Among the entries, find the lines with the string "event" and report them.

• [Given data]
※
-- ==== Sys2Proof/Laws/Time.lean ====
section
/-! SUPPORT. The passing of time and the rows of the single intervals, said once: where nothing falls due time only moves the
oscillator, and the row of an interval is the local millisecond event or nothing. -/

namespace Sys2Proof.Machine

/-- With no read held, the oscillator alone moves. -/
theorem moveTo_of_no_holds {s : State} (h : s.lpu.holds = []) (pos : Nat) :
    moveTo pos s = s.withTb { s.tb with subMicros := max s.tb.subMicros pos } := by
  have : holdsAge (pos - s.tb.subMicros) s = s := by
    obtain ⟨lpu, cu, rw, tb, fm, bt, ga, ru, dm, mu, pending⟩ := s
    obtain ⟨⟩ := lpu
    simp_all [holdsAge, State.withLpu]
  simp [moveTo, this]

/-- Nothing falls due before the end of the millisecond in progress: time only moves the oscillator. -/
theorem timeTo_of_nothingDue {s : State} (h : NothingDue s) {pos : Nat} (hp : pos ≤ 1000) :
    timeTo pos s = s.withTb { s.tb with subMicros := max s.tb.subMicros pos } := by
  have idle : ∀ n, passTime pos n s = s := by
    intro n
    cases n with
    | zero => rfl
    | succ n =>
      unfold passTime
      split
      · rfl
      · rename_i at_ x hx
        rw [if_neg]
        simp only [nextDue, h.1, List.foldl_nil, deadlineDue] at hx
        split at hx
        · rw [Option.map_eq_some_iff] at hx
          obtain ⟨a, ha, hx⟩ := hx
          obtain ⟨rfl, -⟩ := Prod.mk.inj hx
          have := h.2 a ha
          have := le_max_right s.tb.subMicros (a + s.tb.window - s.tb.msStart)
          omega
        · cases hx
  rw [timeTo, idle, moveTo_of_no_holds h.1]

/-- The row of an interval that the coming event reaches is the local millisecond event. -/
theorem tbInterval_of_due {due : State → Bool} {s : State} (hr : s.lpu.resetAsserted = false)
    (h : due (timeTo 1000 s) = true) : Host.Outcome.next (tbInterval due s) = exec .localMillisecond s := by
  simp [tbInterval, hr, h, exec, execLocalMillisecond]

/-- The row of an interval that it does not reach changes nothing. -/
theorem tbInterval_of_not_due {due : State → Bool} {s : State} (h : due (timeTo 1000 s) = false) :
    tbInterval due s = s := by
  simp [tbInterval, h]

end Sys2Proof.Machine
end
※
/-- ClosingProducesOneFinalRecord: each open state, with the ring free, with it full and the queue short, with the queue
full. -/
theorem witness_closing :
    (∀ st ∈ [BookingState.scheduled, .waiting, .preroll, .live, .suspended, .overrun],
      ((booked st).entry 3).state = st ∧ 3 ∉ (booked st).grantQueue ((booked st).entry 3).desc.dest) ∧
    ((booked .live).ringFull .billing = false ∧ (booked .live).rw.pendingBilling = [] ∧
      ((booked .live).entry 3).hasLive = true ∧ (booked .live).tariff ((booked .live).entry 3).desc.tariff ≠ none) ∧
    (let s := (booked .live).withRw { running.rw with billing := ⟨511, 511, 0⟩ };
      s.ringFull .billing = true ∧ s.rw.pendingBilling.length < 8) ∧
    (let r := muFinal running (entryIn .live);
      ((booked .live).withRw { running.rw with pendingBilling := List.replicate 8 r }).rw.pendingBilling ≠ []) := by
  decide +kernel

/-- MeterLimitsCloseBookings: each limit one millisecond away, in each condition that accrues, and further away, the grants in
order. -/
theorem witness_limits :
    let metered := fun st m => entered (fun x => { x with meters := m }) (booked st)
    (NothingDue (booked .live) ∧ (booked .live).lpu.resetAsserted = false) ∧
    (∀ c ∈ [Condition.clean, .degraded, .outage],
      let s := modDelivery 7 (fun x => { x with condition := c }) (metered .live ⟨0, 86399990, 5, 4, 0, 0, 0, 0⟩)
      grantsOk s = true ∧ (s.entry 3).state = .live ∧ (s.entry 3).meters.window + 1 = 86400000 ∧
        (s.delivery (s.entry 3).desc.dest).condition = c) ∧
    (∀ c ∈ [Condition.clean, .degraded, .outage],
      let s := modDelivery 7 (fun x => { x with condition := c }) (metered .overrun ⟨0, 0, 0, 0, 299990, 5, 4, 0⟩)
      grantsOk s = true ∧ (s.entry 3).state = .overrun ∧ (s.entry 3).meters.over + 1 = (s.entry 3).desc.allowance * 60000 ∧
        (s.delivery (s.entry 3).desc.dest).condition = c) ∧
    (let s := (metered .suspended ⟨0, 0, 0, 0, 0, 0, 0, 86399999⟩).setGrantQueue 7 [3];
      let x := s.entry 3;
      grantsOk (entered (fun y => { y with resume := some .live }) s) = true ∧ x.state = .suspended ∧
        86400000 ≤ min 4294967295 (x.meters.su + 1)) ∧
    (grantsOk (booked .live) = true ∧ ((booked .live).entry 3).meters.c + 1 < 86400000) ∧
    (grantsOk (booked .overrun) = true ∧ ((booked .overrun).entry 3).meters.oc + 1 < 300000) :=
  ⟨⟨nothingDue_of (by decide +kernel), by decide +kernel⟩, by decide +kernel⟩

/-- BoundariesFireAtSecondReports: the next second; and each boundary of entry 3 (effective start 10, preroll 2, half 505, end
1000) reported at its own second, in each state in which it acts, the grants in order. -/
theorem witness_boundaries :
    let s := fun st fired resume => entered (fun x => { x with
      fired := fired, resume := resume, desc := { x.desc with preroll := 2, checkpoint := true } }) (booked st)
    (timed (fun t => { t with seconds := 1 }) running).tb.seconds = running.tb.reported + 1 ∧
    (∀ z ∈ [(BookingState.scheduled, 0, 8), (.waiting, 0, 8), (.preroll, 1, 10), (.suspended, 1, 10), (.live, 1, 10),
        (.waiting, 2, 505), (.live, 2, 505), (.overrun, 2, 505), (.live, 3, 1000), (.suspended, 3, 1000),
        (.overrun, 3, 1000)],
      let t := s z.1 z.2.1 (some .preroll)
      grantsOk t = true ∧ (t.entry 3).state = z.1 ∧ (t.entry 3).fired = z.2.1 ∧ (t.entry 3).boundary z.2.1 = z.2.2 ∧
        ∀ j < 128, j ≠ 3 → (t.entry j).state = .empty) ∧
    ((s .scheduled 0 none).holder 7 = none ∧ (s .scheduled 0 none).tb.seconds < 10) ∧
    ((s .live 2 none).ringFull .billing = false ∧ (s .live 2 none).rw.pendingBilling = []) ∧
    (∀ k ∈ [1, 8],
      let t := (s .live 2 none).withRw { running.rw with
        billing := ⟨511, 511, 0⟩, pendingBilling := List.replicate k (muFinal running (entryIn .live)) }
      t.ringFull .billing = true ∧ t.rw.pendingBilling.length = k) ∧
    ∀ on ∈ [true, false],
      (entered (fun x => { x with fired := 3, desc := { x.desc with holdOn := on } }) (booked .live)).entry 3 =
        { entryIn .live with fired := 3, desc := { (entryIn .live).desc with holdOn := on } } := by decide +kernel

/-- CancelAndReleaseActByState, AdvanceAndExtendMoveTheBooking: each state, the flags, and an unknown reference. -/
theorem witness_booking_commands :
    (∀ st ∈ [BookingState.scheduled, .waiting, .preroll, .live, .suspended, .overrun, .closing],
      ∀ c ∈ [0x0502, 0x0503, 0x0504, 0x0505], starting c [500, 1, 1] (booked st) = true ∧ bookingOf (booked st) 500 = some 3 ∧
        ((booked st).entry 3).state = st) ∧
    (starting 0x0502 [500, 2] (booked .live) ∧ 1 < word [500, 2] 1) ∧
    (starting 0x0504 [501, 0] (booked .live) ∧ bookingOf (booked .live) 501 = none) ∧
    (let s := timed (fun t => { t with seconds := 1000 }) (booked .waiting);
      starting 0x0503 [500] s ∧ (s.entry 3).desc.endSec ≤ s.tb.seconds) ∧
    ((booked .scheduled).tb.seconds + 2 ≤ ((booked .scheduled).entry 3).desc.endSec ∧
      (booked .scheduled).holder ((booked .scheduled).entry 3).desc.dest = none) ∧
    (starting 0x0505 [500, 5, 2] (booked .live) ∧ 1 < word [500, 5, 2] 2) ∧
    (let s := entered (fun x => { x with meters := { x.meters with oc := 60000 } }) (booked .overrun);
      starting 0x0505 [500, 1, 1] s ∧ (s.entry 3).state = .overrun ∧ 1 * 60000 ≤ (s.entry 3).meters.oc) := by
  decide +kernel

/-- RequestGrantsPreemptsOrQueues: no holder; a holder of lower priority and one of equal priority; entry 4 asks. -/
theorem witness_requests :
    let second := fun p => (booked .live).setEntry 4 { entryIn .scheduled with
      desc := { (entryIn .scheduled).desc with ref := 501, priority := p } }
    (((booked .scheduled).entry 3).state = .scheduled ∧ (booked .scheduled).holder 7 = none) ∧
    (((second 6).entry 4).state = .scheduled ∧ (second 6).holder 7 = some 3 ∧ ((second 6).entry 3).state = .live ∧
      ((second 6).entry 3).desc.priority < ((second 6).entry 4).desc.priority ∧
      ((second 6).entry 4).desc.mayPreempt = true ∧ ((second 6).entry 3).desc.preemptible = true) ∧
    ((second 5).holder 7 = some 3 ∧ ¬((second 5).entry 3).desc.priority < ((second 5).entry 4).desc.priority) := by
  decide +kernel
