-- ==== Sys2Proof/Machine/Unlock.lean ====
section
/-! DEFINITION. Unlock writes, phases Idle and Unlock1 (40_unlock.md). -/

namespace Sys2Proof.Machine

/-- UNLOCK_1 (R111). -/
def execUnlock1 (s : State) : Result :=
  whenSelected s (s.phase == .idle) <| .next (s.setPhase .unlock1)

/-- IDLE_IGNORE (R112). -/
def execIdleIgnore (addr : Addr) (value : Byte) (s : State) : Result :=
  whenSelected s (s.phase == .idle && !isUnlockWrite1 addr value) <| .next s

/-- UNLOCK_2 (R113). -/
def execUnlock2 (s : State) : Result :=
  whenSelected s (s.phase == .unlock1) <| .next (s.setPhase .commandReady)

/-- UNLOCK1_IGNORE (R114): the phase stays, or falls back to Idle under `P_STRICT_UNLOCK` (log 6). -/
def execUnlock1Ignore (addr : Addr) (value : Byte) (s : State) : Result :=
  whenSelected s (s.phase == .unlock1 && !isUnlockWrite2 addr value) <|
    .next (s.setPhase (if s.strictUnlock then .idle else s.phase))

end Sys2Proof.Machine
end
※
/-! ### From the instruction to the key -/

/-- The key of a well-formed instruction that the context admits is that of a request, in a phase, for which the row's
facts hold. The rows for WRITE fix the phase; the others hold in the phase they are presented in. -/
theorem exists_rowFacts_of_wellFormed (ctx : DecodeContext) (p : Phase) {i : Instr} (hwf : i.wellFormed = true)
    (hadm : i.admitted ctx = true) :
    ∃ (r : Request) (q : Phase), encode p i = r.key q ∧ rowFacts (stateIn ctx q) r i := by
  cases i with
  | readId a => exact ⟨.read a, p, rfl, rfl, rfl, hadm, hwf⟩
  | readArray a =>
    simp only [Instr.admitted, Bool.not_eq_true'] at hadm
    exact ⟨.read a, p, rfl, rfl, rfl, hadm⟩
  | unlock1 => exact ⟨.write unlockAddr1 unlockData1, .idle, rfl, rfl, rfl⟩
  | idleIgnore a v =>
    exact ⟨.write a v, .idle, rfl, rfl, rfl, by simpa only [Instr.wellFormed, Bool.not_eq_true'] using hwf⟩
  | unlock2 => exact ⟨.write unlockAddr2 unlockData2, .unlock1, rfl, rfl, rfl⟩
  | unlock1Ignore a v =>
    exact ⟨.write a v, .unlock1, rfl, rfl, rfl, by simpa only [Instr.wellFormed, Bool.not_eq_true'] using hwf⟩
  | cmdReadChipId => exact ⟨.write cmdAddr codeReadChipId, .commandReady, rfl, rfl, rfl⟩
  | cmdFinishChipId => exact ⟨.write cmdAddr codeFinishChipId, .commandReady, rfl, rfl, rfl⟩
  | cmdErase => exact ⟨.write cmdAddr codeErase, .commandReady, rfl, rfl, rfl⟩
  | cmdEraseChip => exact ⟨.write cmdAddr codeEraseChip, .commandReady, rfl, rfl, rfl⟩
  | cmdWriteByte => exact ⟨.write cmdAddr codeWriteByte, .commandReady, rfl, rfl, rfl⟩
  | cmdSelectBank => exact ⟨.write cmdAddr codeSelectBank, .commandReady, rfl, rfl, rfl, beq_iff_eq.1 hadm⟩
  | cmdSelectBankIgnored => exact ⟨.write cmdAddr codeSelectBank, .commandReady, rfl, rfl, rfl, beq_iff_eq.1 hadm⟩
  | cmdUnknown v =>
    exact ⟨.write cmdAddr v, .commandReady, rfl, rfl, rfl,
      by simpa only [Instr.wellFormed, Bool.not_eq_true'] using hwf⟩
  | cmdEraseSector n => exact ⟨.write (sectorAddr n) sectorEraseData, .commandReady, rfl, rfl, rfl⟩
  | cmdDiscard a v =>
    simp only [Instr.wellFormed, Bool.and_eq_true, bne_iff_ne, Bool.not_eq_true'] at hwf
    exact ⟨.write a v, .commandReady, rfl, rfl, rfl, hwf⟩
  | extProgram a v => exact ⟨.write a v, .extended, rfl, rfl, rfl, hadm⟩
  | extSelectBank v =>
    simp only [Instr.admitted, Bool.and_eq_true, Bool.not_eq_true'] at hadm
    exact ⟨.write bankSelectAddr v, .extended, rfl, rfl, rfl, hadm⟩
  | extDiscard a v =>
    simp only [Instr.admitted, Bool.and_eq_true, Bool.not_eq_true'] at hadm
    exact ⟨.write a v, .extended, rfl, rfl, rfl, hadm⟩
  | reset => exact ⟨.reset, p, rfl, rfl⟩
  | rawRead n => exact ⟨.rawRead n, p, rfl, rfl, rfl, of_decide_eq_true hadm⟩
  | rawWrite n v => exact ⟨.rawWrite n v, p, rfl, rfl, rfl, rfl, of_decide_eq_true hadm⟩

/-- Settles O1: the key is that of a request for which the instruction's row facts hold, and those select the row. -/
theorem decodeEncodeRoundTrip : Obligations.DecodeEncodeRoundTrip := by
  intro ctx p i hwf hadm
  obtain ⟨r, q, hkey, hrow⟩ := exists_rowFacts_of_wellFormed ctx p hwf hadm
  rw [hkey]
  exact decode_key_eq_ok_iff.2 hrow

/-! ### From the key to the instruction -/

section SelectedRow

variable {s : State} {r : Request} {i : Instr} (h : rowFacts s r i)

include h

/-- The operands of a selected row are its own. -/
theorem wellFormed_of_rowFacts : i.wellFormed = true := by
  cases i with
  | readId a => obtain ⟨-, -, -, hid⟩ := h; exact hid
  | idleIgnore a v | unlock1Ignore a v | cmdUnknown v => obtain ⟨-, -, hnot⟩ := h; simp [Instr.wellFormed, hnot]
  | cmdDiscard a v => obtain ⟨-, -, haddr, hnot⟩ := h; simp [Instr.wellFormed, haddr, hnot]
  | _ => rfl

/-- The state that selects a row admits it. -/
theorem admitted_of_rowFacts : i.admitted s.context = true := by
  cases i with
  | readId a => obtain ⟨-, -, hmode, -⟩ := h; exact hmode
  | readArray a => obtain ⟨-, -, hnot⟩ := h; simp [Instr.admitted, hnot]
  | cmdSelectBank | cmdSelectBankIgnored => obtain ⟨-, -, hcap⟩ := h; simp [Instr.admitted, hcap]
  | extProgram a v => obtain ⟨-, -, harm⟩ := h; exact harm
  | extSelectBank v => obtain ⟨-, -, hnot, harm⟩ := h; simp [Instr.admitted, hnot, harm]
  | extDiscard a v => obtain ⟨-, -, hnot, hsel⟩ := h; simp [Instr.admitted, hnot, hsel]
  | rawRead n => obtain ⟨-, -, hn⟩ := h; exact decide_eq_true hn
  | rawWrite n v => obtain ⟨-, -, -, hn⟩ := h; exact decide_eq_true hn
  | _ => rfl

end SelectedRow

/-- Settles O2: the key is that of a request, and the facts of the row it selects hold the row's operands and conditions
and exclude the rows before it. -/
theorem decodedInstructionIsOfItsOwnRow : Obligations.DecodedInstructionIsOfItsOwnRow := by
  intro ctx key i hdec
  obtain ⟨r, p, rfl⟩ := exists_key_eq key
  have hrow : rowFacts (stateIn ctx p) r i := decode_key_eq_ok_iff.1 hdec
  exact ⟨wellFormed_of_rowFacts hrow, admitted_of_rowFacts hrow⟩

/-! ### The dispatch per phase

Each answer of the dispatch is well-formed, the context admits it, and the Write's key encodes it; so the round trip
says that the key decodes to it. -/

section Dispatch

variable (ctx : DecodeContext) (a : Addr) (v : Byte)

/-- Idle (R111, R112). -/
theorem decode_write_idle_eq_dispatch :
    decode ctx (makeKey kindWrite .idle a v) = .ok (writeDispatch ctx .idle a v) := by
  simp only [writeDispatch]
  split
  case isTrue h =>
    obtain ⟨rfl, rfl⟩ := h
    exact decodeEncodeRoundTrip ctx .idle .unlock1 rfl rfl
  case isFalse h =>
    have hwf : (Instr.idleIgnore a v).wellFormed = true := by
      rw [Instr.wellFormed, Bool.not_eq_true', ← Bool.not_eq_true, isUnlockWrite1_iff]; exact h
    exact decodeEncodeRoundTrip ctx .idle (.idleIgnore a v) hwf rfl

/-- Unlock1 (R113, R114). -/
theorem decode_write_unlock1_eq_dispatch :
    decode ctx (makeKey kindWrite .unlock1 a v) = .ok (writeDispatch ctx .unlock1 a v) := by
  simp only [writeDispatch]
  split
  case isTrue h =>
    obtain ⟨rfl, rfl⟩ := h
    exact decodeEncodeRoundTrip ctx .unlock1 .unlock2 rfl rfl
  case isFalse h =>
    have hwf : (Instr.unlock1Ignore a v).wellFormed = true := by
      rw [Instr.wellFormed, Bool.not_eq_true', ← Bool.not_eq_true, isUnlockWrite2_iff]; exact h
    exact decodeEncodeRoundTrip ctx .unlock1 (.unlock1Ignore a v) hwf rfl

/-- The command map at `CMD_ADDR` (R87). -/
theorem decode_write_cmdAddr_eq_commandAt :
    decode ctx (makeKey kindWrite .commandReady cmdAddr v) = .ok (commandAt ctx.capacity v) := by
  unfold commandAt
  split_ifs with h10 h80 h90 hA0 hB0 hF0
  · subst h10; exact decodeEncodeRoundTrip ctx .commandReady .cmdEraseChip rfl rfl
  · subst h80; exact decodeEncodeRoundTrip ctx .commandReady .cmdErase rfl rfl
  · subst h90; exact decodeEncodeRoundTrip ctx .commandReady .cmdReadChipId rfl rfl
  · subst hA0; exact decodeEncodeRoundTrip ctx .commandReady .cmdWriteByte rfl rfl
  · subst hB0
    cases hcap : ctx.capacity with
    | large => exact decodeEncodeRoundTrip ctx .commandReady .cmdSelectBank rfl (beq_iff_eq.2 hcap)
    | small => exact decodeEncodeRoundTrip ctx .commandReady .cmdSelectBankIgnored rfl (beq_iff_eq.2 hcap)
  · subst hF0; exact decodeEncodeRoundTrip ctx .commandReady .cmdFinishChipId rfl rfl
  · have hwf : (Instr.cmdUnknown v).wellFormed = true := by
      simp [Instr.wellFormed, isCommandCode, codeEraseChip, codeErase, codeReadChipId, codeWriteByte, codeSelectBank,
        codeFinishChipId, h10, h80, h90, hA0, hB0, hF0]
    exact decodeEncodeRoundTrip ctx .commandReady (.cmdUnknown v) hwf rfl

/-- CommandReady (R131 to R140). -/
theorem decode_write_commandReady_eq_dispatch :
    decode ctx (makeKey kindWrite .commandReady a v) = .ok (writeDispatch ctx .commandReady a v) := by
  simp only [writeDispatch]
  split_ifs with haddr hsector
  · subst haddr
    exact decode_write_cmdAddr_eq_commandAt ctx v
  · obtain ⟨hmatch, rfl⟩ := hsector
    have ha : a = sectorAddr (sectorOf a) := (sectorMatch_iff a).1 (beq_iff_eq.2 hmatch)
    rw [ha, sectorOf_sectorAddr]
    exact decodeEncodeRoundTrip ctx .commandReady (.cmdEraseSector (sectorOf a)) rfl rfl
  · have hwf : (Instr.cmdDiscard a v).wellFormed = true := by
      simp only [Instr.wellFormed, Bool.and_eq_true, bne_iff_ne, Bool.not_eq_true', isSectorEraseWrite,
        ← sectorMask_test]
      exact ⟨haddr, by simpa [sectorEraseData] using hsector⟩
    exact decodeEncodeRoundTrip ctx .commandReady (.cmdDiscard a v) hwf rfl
※
• [Solution]
oscillator, and the row of an interval is the local millisecond event or nothing. -/
/-- The row of an interval that the coming event reaches is the local millisecond event. -/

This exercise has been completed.